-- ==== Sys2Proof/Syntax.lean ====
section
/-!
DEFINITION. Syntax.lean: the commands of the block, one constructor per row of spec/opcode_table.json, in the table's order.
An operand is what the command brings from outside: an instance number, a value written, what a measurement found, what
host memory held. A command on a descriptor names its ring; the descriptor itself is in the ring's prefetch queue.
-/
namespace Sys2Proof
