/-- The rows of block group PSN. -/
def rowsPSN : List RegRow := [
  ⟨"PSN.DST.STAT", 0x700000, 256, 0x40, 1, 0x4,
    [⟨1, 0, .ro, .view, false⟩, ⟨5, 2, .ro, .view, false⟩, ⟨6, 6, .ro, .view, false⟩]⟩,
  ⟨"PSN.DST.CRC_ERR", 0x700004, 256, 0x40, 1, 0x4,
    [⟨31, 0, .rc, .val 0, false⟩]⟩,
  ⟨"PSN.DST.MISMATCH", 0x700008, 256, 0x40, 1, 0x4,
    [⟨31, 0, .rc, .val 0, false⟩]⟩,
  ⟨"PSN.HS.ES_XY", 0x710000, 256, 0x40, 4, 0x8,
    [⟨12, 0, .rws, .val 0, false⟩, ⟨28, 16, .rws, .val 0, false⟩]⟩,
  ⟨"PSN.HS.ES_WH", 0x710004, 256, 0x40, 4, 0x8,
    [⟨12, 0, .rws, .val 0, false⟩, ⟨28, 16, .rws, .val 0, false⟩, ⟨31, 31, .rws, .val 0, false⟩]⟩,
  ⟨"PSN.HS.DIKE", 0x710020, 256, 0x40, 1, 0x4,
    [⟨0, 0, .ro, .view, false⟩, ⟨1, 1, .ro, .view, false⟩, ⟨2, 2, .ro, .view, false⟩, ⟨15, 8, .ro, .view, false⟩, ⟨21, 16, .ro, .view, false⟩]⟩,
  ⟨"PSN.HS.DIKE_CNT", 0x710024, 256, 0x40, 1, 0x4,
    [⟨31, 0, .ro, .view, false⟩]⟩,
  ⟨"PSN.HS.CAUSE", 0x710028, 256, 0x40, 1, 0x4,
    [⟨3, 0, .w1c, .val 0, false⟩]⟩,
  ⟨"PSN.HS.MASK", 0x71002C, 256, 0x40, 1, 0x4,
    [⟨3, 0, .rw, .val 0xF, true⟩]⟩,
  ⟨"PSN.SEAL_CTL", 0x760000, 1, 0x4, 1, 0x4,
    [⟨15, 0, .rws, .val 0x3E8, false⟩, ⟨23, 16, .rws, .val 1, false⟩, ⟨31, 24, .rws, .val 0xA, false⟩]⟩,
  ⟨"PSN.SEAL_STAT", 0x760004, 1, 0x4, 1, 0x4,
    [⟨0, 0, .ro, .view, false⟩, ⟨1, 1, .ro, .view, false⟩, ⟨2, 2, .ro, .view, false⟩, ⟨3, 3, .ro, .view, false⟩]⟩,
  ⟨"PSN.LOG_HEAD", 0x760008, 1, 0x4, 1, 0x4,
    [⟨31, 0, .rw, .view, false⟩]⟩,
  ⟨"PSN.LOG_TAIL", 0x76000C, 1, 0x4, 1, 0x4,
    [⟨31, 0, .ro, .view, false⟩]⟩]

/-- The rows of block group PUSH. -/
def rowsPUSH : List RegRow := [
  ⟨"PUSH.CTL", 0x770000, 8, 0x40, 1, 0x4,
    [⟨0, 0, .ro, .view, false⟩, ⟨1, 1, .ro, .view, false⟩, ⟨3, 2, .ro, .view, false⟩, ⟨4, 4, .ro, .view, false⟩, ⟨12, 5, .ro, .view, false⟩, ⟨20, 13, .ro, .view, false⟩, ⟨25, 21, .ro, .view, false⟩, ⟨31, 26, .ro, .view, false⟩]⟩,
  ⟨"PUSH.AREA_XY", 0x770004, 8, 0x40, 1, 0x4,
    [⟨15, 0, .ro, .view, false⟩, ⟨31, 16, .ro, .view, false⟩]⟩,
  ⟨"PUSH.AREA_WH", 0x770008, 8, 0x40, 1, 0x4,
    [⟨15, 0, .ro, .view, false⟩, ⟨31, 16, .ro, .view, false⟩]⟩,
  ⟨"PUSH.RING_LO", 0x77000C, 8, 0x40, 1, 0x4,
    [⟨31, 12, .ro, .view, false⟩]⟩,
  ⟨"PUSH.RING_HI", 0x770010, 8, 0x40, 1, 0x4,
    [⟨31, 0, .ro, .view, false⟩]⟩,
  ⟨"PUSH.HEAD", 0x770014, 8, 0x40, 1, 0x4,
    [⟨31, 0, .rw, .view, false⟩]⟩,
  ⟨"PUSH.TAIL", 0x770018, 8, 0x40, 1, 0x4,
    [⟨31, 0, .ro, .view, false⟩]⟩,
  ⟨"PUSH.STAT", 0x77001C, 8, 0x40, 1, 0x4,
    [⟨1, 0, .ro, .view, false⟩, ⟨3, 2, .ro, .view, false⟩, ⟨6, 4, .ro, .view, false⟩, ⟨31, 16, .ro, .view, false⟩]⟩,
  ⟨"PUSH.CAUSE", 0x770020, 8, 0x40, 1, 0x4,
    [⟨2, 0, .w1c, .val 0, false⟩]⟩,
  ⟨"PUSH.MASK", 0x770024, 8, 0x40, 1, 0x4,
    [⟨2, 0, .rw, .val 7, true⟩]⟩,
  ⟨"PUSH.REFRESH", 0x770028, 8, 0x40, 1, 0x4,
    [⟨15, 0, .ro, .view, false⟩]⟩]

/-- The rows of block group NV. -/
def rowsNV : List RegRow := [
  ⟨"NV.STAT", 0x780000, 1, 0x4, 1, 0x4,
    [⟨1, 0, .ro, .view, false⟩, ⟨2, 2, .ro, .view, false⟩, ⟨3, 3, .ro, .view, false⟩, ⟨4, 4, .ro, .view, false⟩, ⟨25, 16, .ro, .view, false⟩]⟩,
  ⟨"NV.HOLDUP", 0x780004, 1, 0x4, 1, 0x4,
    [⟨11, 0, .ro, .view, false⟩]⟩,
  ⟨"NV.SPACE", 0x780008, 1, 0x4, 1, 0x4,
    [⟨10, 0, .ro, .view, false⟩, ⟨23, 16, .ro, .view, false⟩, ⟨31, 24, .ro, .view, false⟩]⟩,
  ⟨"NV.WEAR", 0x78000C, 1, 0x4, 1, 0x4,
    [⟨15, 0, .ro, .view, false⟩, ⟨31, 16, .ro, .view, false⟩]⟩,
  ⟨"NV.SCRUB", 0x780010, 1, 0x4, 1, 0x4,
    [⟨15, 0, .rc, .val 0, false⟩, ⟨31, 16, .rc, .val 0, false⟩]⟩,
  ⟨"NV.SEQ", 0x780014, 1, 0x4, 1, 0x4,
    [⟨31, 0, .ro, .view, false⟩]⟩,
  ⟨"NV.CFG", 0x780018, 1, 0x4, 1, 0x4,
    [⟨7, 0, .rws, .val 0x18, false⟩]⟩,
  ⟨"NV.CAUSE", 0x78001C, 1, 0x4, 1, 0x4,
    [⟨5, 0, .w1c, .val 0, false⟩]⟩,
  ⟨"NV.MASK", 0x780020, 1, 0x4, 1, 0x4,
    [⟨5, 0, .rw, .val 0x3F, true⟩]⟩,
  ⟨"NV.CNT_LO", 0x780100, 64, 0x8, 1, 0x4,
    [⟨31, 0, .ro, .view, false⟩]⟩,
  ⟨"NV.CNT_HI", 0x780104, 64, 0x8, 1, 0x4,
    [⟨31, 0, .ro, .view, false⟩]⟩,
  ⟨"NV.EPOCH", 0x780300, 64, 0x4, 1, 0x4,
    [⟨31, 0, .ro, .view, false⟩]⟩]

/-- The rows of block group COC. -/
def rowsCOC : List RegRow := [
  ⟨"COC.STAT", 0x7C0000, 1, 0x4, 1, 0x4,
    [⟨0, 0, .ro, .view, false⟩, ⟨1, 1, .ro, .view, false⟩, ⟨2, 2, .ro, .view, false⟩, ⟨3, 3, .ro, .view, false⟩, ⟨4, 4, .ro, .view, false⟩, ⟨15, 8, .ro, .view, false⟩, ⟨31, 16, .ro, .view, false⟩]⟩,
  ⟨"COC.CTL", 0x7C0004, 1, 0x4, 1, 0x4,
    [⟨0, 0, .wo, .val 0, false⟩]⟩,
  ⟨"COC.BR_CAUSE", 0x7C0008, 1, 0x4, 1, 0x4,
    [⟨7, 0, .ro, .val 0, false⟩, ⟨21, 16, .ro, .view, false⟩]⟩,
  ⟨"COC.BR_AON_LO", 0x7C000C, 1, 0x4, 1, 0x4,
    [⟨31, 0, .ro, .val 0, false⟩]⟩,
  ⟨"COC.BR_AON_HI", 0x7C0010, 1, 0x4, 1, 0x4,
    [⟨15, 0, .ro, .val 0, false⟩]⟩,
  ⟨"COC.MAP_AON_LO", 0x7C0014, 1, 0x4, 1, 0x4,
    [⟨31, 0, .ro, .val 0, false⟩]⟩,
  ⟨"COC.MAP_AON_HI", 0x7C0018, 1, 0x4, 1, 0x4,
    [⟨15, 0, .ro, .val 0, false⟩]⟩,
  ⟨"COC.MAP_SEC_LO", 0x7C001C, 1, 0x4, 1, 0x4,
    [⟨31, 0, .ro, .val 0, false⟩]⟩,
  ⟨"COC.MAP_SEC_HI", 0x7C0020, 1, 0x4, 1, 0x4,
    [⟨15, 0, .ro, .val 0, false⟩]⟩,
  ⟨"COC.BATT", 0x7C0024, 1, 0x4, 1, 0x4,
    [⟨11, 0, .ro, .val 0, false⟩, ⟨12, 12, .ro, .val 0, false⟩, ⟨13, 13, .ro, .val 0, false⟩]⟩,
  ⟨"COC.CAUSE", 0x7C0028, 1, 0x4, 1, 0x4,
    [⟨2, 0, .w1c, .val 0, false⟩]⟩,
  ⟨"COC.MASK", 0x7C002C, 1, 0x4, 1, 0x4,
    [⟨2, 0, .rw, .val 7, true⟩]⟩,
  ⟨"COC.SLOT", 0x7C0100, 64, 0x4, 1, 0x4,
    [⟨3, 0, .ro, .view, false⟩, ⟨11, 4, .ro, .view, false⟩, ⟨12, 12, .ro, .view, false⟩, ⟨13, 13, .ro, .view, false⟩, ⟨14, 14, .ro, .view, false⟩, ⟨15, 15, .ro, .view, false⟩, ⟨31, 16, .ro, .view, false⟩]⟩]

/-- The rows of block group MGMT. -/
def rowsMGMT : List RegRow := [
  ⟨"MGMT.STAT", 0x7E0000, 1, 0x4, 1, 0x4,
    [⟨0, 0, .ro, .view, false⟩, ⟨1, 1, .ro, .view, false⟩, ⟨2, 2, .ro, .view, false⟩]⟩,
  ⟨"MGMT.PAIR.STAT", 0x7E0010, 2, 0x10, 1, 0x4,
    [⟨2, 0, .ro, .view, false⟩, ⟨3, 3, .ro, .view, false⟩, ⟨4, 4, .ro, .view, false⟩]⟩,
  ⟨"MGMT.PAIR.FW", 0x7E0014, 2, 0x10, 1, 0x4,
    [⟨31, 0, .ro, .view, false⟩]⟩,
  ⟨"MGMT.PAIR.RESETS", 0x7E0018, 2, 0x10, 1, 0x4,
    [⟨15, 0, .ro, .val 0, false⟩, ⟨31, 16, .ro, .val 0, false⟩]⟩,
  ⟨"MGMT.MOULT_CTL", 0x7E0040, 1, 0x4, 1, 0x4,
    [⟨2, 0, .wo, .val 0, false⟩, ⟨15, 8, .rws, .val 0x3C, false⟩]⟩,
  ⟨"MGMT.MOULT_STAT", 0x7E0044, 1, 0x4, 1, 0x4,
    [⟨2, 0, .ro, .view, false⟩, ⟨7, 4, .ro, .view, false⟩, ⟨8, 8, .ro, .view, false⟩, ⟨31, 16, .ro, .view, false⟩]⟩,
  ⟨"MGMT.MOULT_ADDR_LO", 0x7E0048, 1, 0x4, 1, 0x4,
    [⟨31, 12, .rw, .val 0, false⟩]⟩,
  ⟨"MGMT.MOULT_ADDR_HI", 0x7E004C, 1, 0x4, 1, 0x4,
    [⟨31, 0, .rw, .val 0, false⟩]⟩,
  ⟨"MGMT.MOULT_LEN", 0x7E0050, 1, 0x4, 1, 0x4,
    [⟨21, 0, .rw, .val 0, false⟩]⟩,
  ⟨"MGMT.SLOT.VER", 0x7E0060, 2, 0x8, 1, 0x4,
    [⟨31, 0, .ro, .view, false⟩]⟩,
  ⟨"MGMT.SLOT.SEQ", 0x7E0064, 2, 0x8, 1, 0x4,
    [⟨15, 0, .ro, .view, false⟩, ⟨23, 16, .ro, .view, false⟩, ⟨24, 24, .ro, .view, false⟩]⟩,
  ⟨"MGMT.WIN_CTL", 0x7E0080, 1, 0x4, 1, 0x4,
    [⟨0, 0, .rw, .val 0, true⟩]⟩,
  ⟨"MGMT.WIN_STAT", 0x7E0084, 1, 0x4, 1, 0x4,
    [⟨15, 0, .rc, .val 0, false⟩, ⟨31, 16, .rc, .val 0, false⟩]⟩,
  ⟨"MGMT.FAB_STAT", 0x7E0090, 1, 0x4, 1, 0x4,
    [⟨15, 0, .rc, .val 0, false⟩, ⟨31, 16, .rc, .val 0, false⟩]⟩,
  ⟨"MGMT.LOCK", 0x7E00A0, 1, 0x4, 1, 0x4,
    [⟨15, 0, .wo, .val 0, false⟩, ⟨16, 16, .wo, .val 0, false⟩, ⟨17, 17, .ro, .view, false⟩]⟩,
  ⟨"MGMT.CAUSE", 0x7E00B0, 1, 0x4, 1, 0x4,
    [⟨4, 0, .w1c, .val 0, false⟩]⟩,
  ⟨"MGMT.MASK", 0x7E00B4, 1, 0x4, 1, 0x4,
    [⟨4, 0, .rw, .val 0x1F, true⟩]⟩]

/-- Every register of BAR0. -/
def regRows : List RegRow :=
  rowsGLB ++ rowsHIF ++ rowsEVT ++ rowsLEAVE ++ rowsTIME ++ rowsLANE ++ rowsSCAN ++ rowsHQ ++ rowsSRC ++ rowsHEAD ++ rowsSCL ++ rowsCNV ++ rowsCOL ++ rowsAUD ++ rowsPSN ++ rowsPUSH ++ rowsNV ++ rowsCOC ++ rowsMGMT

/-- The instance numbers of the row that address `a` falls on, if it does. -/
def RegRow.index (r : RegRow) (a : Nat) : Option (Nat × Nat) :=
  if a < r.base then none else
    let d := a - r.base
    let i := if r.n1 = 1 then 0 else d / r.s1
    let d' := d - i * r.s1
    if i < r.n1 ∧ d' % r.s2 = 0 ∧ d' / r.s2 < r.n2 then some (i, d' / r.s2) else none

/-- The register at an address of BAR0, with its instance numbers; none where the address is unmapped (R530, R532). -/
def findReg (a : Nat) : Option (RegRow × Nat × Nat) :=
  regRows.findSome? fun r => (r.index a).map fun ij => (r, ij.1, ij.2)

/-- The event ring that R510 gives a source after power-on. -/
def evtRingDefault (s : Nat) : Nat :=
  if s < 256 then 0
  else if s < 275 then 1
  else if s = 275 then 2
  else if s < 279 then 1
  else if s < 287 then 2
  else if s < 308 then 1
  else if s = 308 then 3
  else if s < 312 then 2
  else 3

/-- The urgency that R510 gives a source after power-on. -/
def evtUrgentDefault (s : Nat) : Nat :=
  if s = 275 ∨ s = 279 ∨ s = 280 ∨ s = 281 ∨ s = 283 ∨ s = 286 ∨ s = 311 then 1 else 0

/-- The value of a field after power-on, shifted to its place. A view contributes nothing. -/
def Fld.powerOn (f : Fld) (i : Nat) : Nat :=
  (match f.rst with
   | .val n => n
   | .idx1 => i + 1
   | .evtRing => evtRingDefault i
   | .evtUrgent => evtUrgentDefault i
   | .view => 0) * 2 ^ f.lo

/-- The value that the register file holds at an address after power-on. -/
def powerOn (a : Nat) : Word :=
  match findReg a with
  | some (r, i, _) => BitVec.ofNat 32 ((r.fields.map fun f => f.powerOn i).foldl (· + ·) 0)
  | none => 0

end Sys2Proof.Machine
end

* _ASSIGNMENT_: Output only the lines from the top of the entries through the one holding "An operand is", copied exactly.

* _ANSWER FOR THIS EXERCISE_:
-- ==== Sys2Proof/Syntax.lean ====
section
/-!
DEFINITION. Syntax.lean: the commands of the block, one constructor per row of spec/opcode_table.json, in the table's order.
An operand is what the command brings from outside: an instance number, a value written, what a measurement found, what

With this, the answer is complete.